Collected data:
┌──
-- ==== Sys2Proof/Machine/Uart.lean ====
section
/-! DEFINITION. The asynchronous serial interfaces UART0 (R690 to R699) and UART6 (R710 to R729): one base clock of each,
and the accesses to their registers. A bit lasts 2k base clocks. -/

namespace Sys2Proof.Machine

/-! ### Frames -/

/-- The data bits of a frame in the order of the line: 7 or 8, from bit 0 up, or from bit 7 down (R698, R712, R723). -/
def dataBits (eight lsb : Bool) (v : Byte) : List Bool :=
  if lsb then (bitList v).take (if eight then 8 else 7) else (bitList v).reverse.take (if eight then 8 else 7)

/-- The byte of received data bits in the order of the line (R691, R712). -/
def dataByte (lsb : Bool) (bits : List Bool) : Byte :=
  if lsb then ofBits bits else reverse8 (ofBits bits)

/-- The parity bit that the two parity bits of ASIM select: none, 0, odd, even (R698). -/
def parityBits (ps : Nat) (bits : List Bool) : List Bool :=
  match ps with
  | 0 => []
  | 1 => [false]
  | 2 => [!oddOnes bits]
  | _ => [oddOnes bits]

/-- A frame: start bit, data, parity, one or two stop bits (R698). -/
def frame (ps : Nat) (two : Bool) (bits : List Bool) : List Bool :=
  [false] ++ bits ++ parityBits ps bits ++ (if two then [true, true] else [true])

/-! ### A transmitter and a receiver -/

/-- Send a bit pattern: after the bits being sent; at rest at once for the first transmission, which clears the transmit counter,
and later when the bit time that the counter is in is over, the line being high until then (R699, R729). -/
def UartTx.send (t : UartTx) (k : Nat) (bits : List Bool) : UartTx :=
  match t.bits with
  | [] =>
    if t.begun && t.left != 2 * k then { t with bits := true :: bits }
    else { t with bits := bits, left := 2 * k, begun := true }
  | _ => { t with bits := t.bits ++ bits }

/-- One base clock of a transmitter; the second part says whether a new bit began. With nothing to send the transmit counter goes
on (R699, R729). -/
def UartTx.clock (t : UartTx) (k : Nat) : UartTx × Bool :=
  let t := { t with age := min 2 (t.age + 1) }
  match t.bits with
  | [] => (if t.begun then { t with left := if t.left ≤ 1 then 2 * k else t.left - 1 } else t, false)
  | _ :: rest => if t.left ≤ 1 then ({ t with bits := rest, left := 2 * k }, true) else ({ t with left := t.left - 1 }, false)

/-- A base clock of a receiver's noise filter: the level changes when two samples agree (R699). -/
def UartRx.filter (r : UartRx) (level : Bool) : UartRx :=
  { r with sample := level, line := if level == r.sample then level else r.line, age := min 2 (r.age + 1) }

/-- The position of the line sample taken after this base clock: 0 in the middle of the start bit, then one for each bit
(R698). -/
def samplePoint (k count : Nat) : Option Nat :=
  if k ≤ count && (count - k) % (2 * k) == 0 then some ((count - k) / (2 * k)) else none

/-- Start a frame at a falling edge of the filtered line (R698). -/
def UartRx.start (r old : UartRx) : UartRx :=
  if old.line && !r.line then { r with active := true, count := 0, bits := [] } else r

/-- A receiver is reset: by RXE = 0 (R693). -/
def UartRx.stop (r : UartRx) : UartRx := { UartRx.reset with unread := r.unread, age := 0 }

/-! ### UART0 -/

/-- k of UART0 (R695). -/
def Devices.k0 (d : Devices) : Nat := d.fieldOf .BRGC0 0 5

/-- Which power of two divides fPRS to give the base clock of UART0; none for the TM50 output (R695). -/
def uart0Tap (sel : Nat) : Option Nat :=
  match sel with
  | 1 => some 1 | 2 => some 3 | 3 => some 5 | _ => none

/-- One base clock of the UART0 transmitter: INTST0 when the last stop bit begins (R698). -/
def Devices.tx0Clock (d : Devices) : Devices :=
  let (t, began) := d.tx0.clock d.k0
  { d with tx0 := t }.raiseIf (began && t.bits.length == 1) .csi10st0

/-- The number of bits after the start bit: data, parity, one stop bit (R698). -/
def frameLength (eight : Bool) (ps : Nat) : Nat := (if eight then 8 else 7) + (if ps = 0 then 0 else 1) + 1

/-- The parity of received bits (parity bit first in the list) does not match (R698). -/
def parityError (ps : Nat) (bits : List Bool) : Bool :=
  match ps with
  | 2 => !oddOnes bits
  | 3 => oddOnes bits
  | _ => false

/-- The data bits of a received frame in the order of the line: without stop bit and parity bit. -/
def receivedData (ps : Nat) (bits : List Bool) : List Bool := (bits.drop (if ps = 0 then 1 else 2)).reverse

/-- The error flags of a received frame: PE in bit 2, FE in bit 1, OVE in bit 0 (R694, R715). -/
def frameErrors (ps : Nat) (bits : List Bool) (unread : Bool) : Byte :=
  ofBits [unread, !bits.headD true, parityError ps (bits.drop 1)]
└──
Your assignment: Word for word, restate the lines of the data above that fall between the line holding "def Devices.k0 (d" and the line holding "5 | _ => none", inclusive, and no other lines.

Solution for this exercise:
def Devices.k0 (d : Devices) : Nat := d.fieldOf .BRGC0 0 5

/-- Which power of two divides fPRS to give the base clock of UART0; none for the TM50 output (R695). -/
def uart0Tap (sel : Nat) : Option Nat :=
  match sel with
  | 1 => some 1 | 2 => some 3 | 3 => some 5 | _ => none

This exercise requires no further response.